Toujours Alès (9)
Voyage avec mon père de Julia von Heinz
Il est assez troublant de voir Voyage avec mon père, quelques semaines seulement après A Real Pain, puisqu'ils traitent tous les deux d'une sorte de tourisme mémoriel, en Pologne. Le contexte temporel n'est pas le même cependant : adapté d'un livre paru en 1999, le film de Julia von Heinz se déroule en 1991 et concerne un père, survivant d'Auschwitz, et sa fille, désireuse de comprendre le passé de sa famille. Voyage avec mon père joue ostensiblement avec les différences entre ses deux personnages, le plus concerné et même stressé des deux n'étant pas celui que l'on croit. Le film accentue, peut-être un peu trop, le degré de conscience entre deux générations, l'une qui a vécu l'horreur et ne veut pas y penser, l'autre qui en est héritière et compense par la surabondance d'information ce qu'elle n'a pas vécu dans sa chair. Deux manières de ressentir que le passé ne passe pas, quand il est à ce point lié à des douleurs incommensurables. Le long métrage cherche à trouver le ton juste, dans cette incompréhension entre père et fille, avec des ressortissants polonais au milieu, pas nécessairement sympathiques, au demeurant. C'est une œuvre un peu étrange qui s'échappe par le biais de l'humour mais qui ne peut qu'être submergée, in fine, par l'émotion. Grâce au duo constitué par Stephen Fry et Lena Dunham, ce périple imparfait sort des sentiers battus et se révèle aussi touchant que faire se peut, en dépit d'un scénario pas toujours exempt de maladresses.
Kneecap de Rich Pepplatt
Un long métrage qui s'intitule Rotule (Kneecap), du nom d'un groupe de hip hop nord-irlandais, ne saurait être mauvais. Ce n'est pas seulement le biopic de cette formation pionnière qui fait office de scénario mais aussi un manifeste exaltant sur la survie de la langue gaélique irlandaise, le tout dans un emballage a priori foutraque et exubérant, particulièrement mal élevé et jubilatoire. Dans un Belfast et furieux où la haine de l'impérialisme anglais se révèle cinglante, l'humour et l'excès de substances planantes créent un cocktail euphorisant qui ne s'autorise aucune minute de répit. Le mérite en revient aussi à la mise en scène inspirée et inventive de Rich Peppiatt, lequel, ironiquement, est un anglais pur jus. Le film se fiche du politiquement correct et le langage y est tout sauf châtié, dans une boule d'énergie vitale qui s'étend jusqu'aux interprétations hallucinées des principaux protagonistes, dont les membres de Kneecap, mais aussi des seconds rôles féminins, un peu en retrait, mais savoureux. Quant à Michael Fassbender, ses rares apparitions montrent un charisme immédiat qui n'a pas besoin d'être développé pour rendre crédible sa prestation de symbole de la lutte irlandaise pour conserver ses valeurs et son identité, face à l'arrogant voisin d'en face.
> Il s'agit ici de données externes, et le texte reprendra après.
/-! ### Machine/Timebase.lean -/

@[simp] theorem modTb_kept (s : State) (f : TbSt → TbSt) : kept (modTb s f) = kept s := by
  unfold modTb; simp [*]; done
@[simp] theorem execDetTbLoRead_kept (s : State) {kk} (hk : kept s = kk) : outKept kk (execDetTbLoRead s) := by
  subst hk
  unfold execDetTbLoRead; simp [*]; done
@[simp] theorem execMTimeExchange_kept (s : State) {kk} (hk : kept s = kk) : outKept kk (execMTimeExchange s) := by
  subst hk
  (unfold execMTimeExchange; simp [*]) <;> intros <;> (repeat' split) <;> (simp [*]; done)
@[simp] theorem tbLost_kept (s : State) : kept (tbLost s) = kept s := by
  unfold tbLost; simp [*]; done
@[simp] theorem takeOffset_kept (s : State) (off : Int) : kept (takeOffset s off) = kept s := by
  unfold takeOffset; simp [*]; done
@[simp] theorem execMTime_kept (w l sub exch : Nat) (t1 t2 t3 : W64) (mpkg hops : Nat) (s : State) {kk} (hk : kept s = kk) : outKept kk (execMTime w l sub exch t1 t2 t3 mpkg hops s) := by
  subst hk
  (unfold execMTime; simp [*]) <;> intros <;> (repeat' split) <;> (simp [*]; done)
@[simp] theorem execTbSyncTimeout_kept (s : State) {kk} (hk : kept s = kk) : outKept kk (execTbSyncTimeout s) := by
  subst hk
  unfold execTbSyncTimeout; simp [*]; done
@[simp] theorem execPpsEdge_kept (rising : Bool) (s : State) {kk} (hk : kept s = kk) : outKept kk (execPpsEdge rising s) := by
  subst hk
  (unfold execPpsEdge; simp [*]) <;> intros <;> (repeat' split) <;> (simp [*]; done)
@[simp] theorem execPpsLost_kept (s : State) {kk} (hk : kept s = kk) : outKept kk (execPpsLost s) := by
  subst hk
  unfold execPpsLost
  (repeat' split) <;> first | (simp [*]; done) | (simp (disch := first | (intros <;> (try dsimp only) <;> (repeat' split) <;> simp [*]) | fail) [*]; done)

/-! ### Machine/Watch.lean -/

@[simp] theorem pauseWatch_kept (since : W64) (s : State) (c : Nat) : kept (pauseWatch since s c) = kept s := by
  unfold pauseWatch; simp [*]; done
@[simp] theorem execPilotSend_kept (ep : Nat) (s : State) {kk} (hk : kept s = kk) : outKept kk (execPilotSend ep s) := by
  subst hk
  (unfold execPilotSend; simp [*]) <;> intros <;> (repeat' split) <;> (simp [*]; done)
@[simp] theorem setMissed_kept (s : State) (i n : Nat) : kept (setMissed s i n) = kept s := by
  unfold setMissed; simp [*]; done
@[simp] theorem pilotEvent_kept (s : State) (ep : Nat) : kept (pilotEvent s ep) = kept s := by
  unfold pilotEvent; simp [*]; done
@[simp] theorem missPilot_kept (s : State) (ep : Nat) : kept (missPilot s ep) = kept s := by
  unfold missPilot; simp [*]; done
@[simp] theorem execMPilot_kept (ep : Nat) (lit sick : Bool) (mask : BitVec 256) (s : State) {kk} (hk : kept s = kk) : outKept kk (execMPilot ep lit sick mask s) := by
  subst hk
  (unfold execMPilot; simp [*]) <;> intros <;> (repeat' split) <;> (simp [*]; done)
@[simp] theorem execPilotPeriodMiss_kept (ep : Nat) (s : State) {kk} (hk : kept s = kk) : outKept kk (execPilotPeriodMiss ep s) := by
  subst hk
  unfold execPilotPeriodMiss; simp [*]; done
@[simp] theorem markRung_kept (s : State) (i k : Nat) : kept (markRung s i k) = kept s := by
  unfold markRung; simp [*]; done
@[simp] theorem abortContexts_kept (s : State) (d : Nat) : kept (abortContexts s d) = kept s := by
  unfold abortContexts; simp [*]; done
@[simp] theorem dropThirdParty_kept (s : State) (ep : Nat) : kept (dropThirdParty s ep) = kept s := by
  unfold dropThirdParty; simp [*]; done
@[simp] theorem execRungContextAbort_kept (ep : Nat) (s : State) {kk} (hk : kept s = kk) : outKept kk (execRungContextAbort ep s) := by
  subst hk
  (unfold execRungContextAbort; simp [*]) <;> intros <;> (repeat' split) <;> (simp [*]; done)
@[simp] theorem execEngineReset_kept (ep : Nat) (s : State) {kk} (hk : kept s = kk) : outKept kk (execEngineReset ep s) := by
  subst hk
  (unfold execEngineReset; simp [*]) <;> intros <;> (repeat' split) <;> (simp [*]; done)
@[simp] theorem flushSaggar_kept (d : Nat) (s : State) (sg : Nat) : kept (flushSaggar d s sg) = kept s := by
  unfold flushSaggar; simp [*]; done
@[simp] theorem execSaggarFlush_kept (ep : Nat) (s : State) {kk} (hk : kept s = kk) : outKept kk (execSaggarFlush ep s) := by
  subst hk
  (unfold execSaggarFlush; simp [*]) <;> intros <;> (repeat' split) <;> (simp [*]; done)
@[simp] theorem execRungDieReset_kept (ep : Nat) (s : State) {kk} (hk : kept s = kk) : outKept kk (execRungDieReset ep s) := by
  subst hk
  (unfold execRungDieReset; simp [*]) <;> intros <;> (repeat' split) <;> (simp [*]; done)
@[simp] theorem execKilnLockstepFault_kept (s : State) {kk} (hk : kept s = kk) : outKept kk (execKilnLockstepFault s) := by
  subst hk
  (unfold execKilnLockstepFault; simp [*]) <;> intros <;> (repeat' split) <;> (simp [*]; done)
@[simp] theorem execKilnRestart_kept (s : State) {kk} (hk : kept s = kk) : outKept kk (execKilnRestart s) := by
  subst hk
  (unfold execKilnRestart; simp [*]) <;> intros <;> (repeat' split) <;> (simp [*]; done)

end Sys2Proof.Machine
end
Sukkwan Island de Vladimir de Fontenay
Avec Sukkwan Island, récit très personnel, David Vann a obtenu le Prix Médicis 2010 et un très gros contingent de lecteurs, la plupart éblouis par "un suspense insoutenable" alors que d'autres n'ont retenu que le côté malsain du roman. Quid de son adaptation aujourd'hui, avec Swann Arlaud dans le rôle principal, assez remarquable d'ailleurs ? Disons que l'appréciation va différer selon que vous ayez lu ou non le livre, avec aussi la sous-catégorie de ceux qui ont oublié les circonstances de l'événement le plus important qui s'y déroule (page 113, pour être précis). Les circonstances du projet de voyage dans le grand Nord où un père et son fils, qui vit seul avec sa mère, ont déjà du mal à paraître vraisemblables. Quant aux situations décrites en long et en large, ensuite, dans un environnement hostile, on les a toutes déjà vues auparavant dans de nombreux films liés à la survie. Mais le pire, au fond, est le sentiment final d'avoir été manipulé, de bout en bout. Précisons quand même que le portrait du père est largement édulcoré par rapport au roman, dont le côté sordide est bien plus frappant. Il était difficile de rendre cette noirceur acceptable dans un film et ce sont donc les paysages, très beaux, surtout quand la neige recouvre tout, qui se substituent en grande partie à une intrigue dont on ne nous révèle les vrais tenants et aboutissants qu'à la toute fin du métrage.